We have subtracted those cases in which two of the variables exceed $4$ twice, once for each way we could designate one of the variables as the variable that violates the restriction that the variable not exceed $4$. Therefore, we need to add them back.

Suppose $x_1 \geq 5$ and $x_2 \geq 5$. Let $x_1' = x_1 - 4$; let $x_2' = x_2 - 4$. Then $x_1'$ and $x_2'$ are positive integers. Substituting $x_1' + 4$ for $x_1$ and $x_2' + 4$ for $x_2$ in inequality 1 and simplifying yields $$x_1' + x_2' + x_3 + x_4 + x_5 + x_6 + x_7 + x_8 + x_9 + x_{10} \leq 31 \tag{5}$$ Inequality 5 is an inequality in the positive integers with $$\binom{32 - 1}{11 - 1} = \binom{31}{10}$$ solutions. By symmetry, we would obtain the same number of solutions for each of the $\binom{10}{2}$ ways two of the variables could exceed $4$. Hence, there are $$\binom{10}{2}\binom{31}{10}$$ solutions in which two of the variables exceed $4$.

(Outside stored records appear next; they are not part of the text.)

-- ==== Sys2Proof/Certificates/Slice0/Obligations.lean ====
section
/-! DEFINITION. The statements for the provers. -/

open Sys2Proof Sys2Proof.Machine

/-! ## Instructions -/

/-- R159 to R161, format S: with its operands full, each of these instructions writes its result to XD (x0
discards it, R72), goes on to the next parcel, and changes nothing else, no byte of memory, no flag and no
other register among it. R158 to R160, format SW: the same results in an active stage, with U in IMM22[0] for
MULH, DIV, REM, MIN and MAX and the shift amount added to IMM22[5:0]. -/
def Obligations.scalarInteger : Prop :=
  (∀ (s : State) (e : Env) (f : FS),
    CanIssue s e 0 [.x f.xa f.fea, .x f.xb f.feb] [.x f.xd] →
    let a := e.task.getX f.xa
    let b := e.task.getX f.xb
    let n := b.toNat % 64
    Computes (.add f) s e f.xd (a + b) 4 ∧
    Computes (.sub f) s e f.xd (a - b) 4 ∧
    Computes (.mul f) s e f.xd (a * b) 4 ∧
    Computes (.mulh f) s e f.xd (BitVec.ofInt 64 (a.toInt * b.toInt / 2 ^ 64)) 4 ∧
    Computes (.div f) s e f.xd
      (if b = 0 then 0xFFFFFFFFFFFFFFFF else BitVec.ofInt 64 (a.toInt.tdiv b.toInt)) 4 ∧
    Computes (.rem f) s e f.xd (if b = 0 then a else BitVec.ofInt 64 (a.toInt.tmod b.toInt)) 4 ∧
    Computes (.and f) s e f.xd (a &&& b) 4 ∧
    Computes (.or f) s e f.xd (a ||| b) 4 ∧
    Computes (.xor f) s e f.xd (a ^^^ b) 4 ∧
    Computes (.andn f) s e f.xd (a &&& ~~~b) 4 ∧
    Computes (.shl f) s e f.xd (a <<< n) 4 ∧
    Computes (.shr f) s e f.xd (a >>> n) 4 ∧
    Computes (.shra f) s e f.xd (a.sshiftRight n) 4 ∧
    Computes (.rotr f) s e f.xd (a.rotateRight n) 4 ∧
    Computes (.min f) s e f.xd (if a.toInt ≤ b.toInt then a else b) 4 ∧
    Computes (.max f) s e f.xd (if a.toInt ≤ b.toInt then b else a) 4) ∧
  (∀ (s : State) (e : Env) (f : FSW),
    CanIssue s e f.st.toNat [.x f.xa f.fea, .x f.xb f.feb] [.x f.xd] →
    let a := e.task.getX f.xa
    let b := e.task.getX f.xb
    let u := f.imm.getLsbD 0
    let n := (b.toNat + f.imm.toNat % 64) % 64
    Computes (.addSw f) s e f.xd (a + b) 8 ∧
    Computes (.subSw f) s e f.xd (a - b) 8 ∧
    Computes (.mulSw f) s e f.xd (a * b) 8 ∧
    Computes (.mulhSw f) s e f.xd (if u then w64 (a.toNat * b.toNat / 2 ^ 64)
      else BitVec.ofInt 64 (a.toInt * b.toInt / 2 ^ 64)) 8 ∧
    Computes (.divSw f) s e f.xd (if b = 0 then 0xFFFFFFFFFFFFFFFF
      else if u then w64 (a.toNat / b.toNat) else BitVec.ofInt 64 (a.toInt.tdiv b.toInt)) 8 ∧
    Computes (.remSw f) s e f.xd (if b = 0 then a
      else if u then w64 (a.toNat % b.toNat) else BitVec.ofInt 64 (a.toInt.tmod b.toInt)) 8 ∧
    Computes (.andSw f) s e f.xd (a &&& b) 8 ∧
    Computes (.orSw f) s e f.xd (a ||| b) 8 ∧
    Computes (.xorSw f) s e f.xd (a ^^^ b) 8 ∧
    Computes (.andnSw f) s e f.xd (a &&& ~~~b) 8 ∧
    Computes (.shlSw f) s e f.xd (a <<< n) 8 ∧
    Computes (.shrSw f) s e f.xd (a >>> n) 8 ∧
    Computes (.shraSw f) s e f.xd (a.sshiftRight n) 8 ∧
    Computes (.rotrSw f) s e f.xd (a.rotateRight n) 8 ∧
    Computes (.minSw f) s e f.xd
      (if (if u then a.toNat ≤ b.toNat else a.toInt ≤ b.toInt) then a else b) 8 ∧
    Computes (.maxSw f) s e f.xd
      (if (if u then a.toNat ≤ b.toNat else a.toInt ≤ b.toInt) then b else a) 8)

/-- R161, R162: SEL, and the immediate forms of ADD, AND, OR, XOR and MOVI, with the immediate sign-extended
(R137); and nothing else changes. R161, format S: CLZ, CTZ and POPC: n zero bits stand above bit 63 − n, n
zero bits below bit n, n bits are set; and nothing else changes. R161, format SW: the counts, the extensions,
SETC, LEA, BFX and BFI of a well-formed instruction, said bit by bit; and nothing else changes. -/
def Obligations.scalarOthers : Prop :=
  ((∀ (s : State) (e : Env) (f : FSI),
    (CanIssue s e 0 [.x f.xa f.fea] [.x f.xd] →
      let a := e.task.getX f.xa
      let i : W64 := f.imm.signExtend 64
      Computes (.addi f) s e f.xd (a + i) 4 ∧ Computes (.andi f) s e f.xd (a &&& i) 4 ∧
      Computes (.ori f) s e f.xd (a ||| i) 4 ∧ Computes (.xori f) s e f.xd (a ^^^ i) 4) ∧
    (CanIssue s e 0 [] [.x f.xd] → Computes (.movi f) s e f.xd (f.imm.signExtend 64) 4)) ∧
  (∀ (s : State) (e : Env) (f : FSW),
    (CanIssue s e f.st.toNat [.x f.xa f.fea] [.x f.xd] →
      let a := e.task.getX f.xa
      let i : W64 := f.imm.signExtend 64
      Computes (.addiSw f) s e f.xd (a + i) 8 ∧ Computes (.andiSw f) s e f.xd (a &&& i) 8 ∧
      Computes (.oriSw f) s e f.xd (a ||| i) 8 ∧ Computes (.xoriSw f) s e f.xd (a ^^^ i) 8) ∧
    (CanIssue s e f.st.toNat [] [.x f.xd] →
      Computes (.moviSw f) s e f.xd (f.imm.signExtend 64) 8) ∧
    (CanIssue s e f.st.toNat [.x f.xa f.fea, .x f.xb f.feb, .x f.xc f.fec] [.x f.xd] →
      Computes (.sel f) s e f.xd
        (if e.task.getX f.xc ≠ 0 then e.task.getX f.xa else e.task.getX f.xb) 8)) ∧
  (∀ (s : State) (e : Env) (f : FX3), CanIssue s e f.st.toNat [] [.x f.xd] →
    Computes (.moviX3 f) s e f.xd f.imm 12)) ∧
  (∀ (s : State) (e : Env) (f : FS),
    CanIssue s e 0 [.x f.xa f.fea, .x f.xb f.feb] [.x f.xd] →
    let a := e.task.getX f.xa
    (∃ n, n ≤ 64 ∧ (∀ i, 64 - n ≤ i → a.getLsbD i = false) ∧ (n < 64 → a.getLsbD (63 - n) = true) ∧
      Computes (.clz f) s e f.xd (w64 n) 4) ∧
    (∃ n, n ≤ 64 ∧ (∀ i, i < n → a.getLsbD i = false) ∧ (n < 64 → a.getLsbD n = true) ∧
      Computes (.ctz f) s e f.xd (w64 n) 4) ∧
    Computes (.popc f) s e f.xd (w64 ((List.range 64).countP fun i => a.getLsbD i)) 4) ∧
  (∀ (s : State) (e : Env) (f : FSW),
    CanIssue s e f.st.toNat [.x f.xa f.fea, .x f.xb f.feb] [.x f.xd] →
    let a := e.task.getX f.xa
    let b := e.task.getX f.xb
    let imm := f.imm.toNat
    let pos := imm % 64
    let w := imm / 64 % 128
    (∃ n, n ≤ 64 ∧ (∀ i, 64 - n ≤ i → a.getLsbD i = false) ∧ (n < 64 → a.getLsbD (63 - n) = true) ∧
      Computes (.clzSw f) s e f.xd (w64 n) 8) ∧
    (∃ n, n ≤ 64 ∧ (∀ i, i < n → a.getLsbD i = false) ∧ (n < 64 → a.getLsbD n = true) ∧
      Computes (.ctzSw f) s e f.xd (w64 n) 8) ∧
    Computes (.popcSw f) s e f.xd (w64 ((List.range 64).countP fun i => a.getLsbD i)) 8 ∧
    ((Instr.sext f).wf = true → ∃ v : W64,
      (∀ i, i < 64 → v.getLsbD i = a.getLsbD (min i (imm - 1))) ∧ Computes (.sext f) s e f.xd v 8) ∧
    ((Instr.zext f).wf = true → Computes (.zext f) s e f.xd (w64 (a.toNat % 2 ^ imm)) 8) ∧
    ((Instr.setc f).wf = true → Computes (.setc f) s e f.xd
      (if (imm = 0 ∧ a = b) ∨ (imm = 1 ∧ a ≠ b) ∨ (imm = 2 ∧ a.toInt < b.toInt) ∨
        (imm = 3 ∧ b.toInt ≤ a.toInt) ∨ (imm = 4 ∧ a.toNat < b.toNat) ∨ (imm = 5 ∧ b.toNat ≤ a.toNat)
        then 1 else 0) 8) ∧
    Computes (.lea f) s e f.xd (a + b * w64 (2 ^ (imm % 4)) + (f.imm.extractLsb' 2 20).signExtend 64) 8 ∧
    ((Instr.bfx f).wf = true → ∃ v : W64, (∀ i, i < 64 → v.getLsbD i =
        if i < w then a.getLsbD (pos + i) else f.imm.getLsbD 13 && a.getLsbD (pos + w - 1)) ∧
      Computes (.bfx f) s e f.xd v 8) ∧
    ((Instr.bfi f).wf = true → ∃ v : W64, (∀ i, i < 64 → v.getLsbD i =
        if pos ≤ i ∧ i < pos + w then b.getLsbD (i - pos) else a.getLsbD i) ∧
      Computes (.bfi f) s e f.xd v 8))

/-- R85: an instruction with an empty source whose FE bit is 1 raises FE_TRAP, and one with an empty source or
destination otherwise stays where it is. Said for ADD in both formats, for FADD in format SW and for the
vector VADD with its group of VA. That FE_TRAP comes at once where another register is empty too is the
model's choice (log 89). R83, R138: in a loop, an instruction whose stage is not active has no effect but the
PC's advance by its length, whatever its operands hold. -/
def Obligations.operandRules : Prop :=
  (∀ (s : State) (e : Env), s.issuer = some e → e.task.hold = .free →
    (∀ f : FS, e.task.stageActive 0 = true →
      (f.fea && e.task.xIsEmpty f.xa || f.feb && e.task.xIsEmpty f.xb) = true →
      Faults (.add f) s e cFeTrap 0) ∧
    (∀ f : FS, (f.fea && e.task.xIsEmpty f.xa || f.feb && e.task.xIsEmpty f.xb) = false →
      (e.task.xIsEmpty f.xa || e.task.xIsEmpty f.xb || e.task.xIsEmpty f.xd) = true →
      e.task.stageActive 0 = true → Holds (.add f) s e) ∧
    (∀ f : FSW, e.task.stageActive f.st.toNat = true →
      ((f.fea && e.task.xIsEmpty f.xa || f.feb && e.task.xIsEmpty f.xb) = true →
        Faults (.addSw f) s e cFeTrap 0) ∧
      ((f.fea && e.task.xIsEmpty f.xa || f.feb && e.task.xIsEmpty f.xb) = false →
        (e.task.xIsEmpty f.xa || e.task.xIsEmpty f.xb || e.task.xIsEmpty f.xd) = true →
        Holds (.addSw f) s e)) ∧
    (∀ (ty : FTy) (f : FSW), e.task.stageActive f.st.toNat = true →
      (f.fea && e.task.xIsEmpty f.xa || f.feb && e.task.xIsEmpty f.xb) = true →
      Faults (.faddSw ty f) s e cFeTrap 0) ∧
    (∀ f : FV, e.task.stageActive f.st.toNat = true → f.fea = true →
      e.task.vIsEmpty f.va.toNat f.g.toNat = true → Faults (.vadd f) s e cFeTrap 0)) ∧
  (∀ (s : State) (e : Env), s.issuer = some e → e.task.hold = .free →
    (∀ f : FS, e.task.stageActive 0 = false → Becomes (.add f) s e (Moved e.task · 4)) ∧
    (∀ f : FSW, e.task.stageActive f.st.toNat = false → Becomes (.addSw f) s e (Moved e.task · 8)) ∧
    (∀ f : FX3, e.task.stageActive f.st.toNat = false → Becomes (.moviX3 f) s e (Moved e.task · 12)) ∧
    (∀ fn (f : FM), e.task.stageActive f.st.toNat = false →
      Becomes (.ld fn f) s e (Moved e.task · 8) ∧ Becomes (.st fn f) s e (Moved e.task · 8)) ∧
    (∀ f : FV, e.task.stageActive f.st.toNat = false →
      Becomes (.vadd f) s e (Moved e.task · 8) ∧ Becomes (.vmov f) s e (Moved e.task · 8)) ∧
    (∀ f : FVM, e.task.stageActive f.st.toNat = false → Becomes (.vld f) s e (Moved e.task · 8)) ∧
    (∀ f : FVV, e.task.stageActive f.st.toNat = false → Becomes (.vldv f) s e (Moved e.task · 8)) ∧
    (∀ f : FE2, e.task.stageActive f.st.toNat = false → Becomes (.mzero f) s e (Moved e.task · 8)) ∧
    (∀ f : FE3, e.task.stageActive f.e.st.toNat = false →
      Becomes (.mma f) s e (Moved e.task · 12) ∧ Becomes (.cpy f) s e (Moved e.task · 12)))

Thus far, we have $$\binom{39}{10} - \binom{10}{1}\binom{35}{10} + \binom{10}{2}\binom{31}{10}$$ However, we have not excluded solutions in which three of the variables exceed $4$ since we first subtracted three times, once for each of the three ways we could designate one of those variables as the one that exceeds $4$, and added them three times, once for each of the $\binom{3}{2}$ ways we could designate two of those variables as the ones that exceed $4$. Therefore, we need to subtract those from the total.

The desired count can be found by using the Inclusion-Exclusion Principle.

$$\binom{39}{10} - \binom{10}{1}\binom{35}{10} + \binom{10}{2}\binom{31}{10} - \binom{10}{3}\binom{27}{10} + \binom{10}{4}\binom{23}{10} - \binom{10}{5}\binom{19}{10} + \binom{10}{6}\binom{15}{10} - \binom{10}{7}\binom{11}{10} = 1~048~575 = 4^{10} - 1$$

However, there is an easier method. Let $y_j = 5 - x_j$ for $1 \leq j \leq 10$. Then each $y_j$ is a positive integer satisfying $1 \leq y_j \leq 4$. Substituting $5 - y_j$ for $x_j$, $1 \leq j \leq 10$, in inequality 1 yields \begin{align*} 50 - y_1 - y_2 - y_3 - y_4 - y_5 - y_6 - y_7 - y_8 - y_9 - y_{10} & \leq 39\\ -y_1 - y_2 - y_3 - y_4 - y_5 - y_6 - y_7 - y_8 - y_9 - y_{10} & \leq -11\\ y_1 + y_2 + y_3 + y_4 + y_5 + y_6 + y_7 + y_8 + y_9 + y_{10} & \geq 11 \tag{6} \end{align*} The number of solutions of inequality 6 is found by subtracting the number of solutions of the inequality $$y_1 + y_2 + y_3 + y_4 + y_5 + y_6 + y_7 + y_8 + y_9 + y_{10} \leq 10 \tag{7}$$ in the positive integers from $4^{10}$. There is one such solution, so we obtain $4^{10} - 1$ solutions for inequality 1.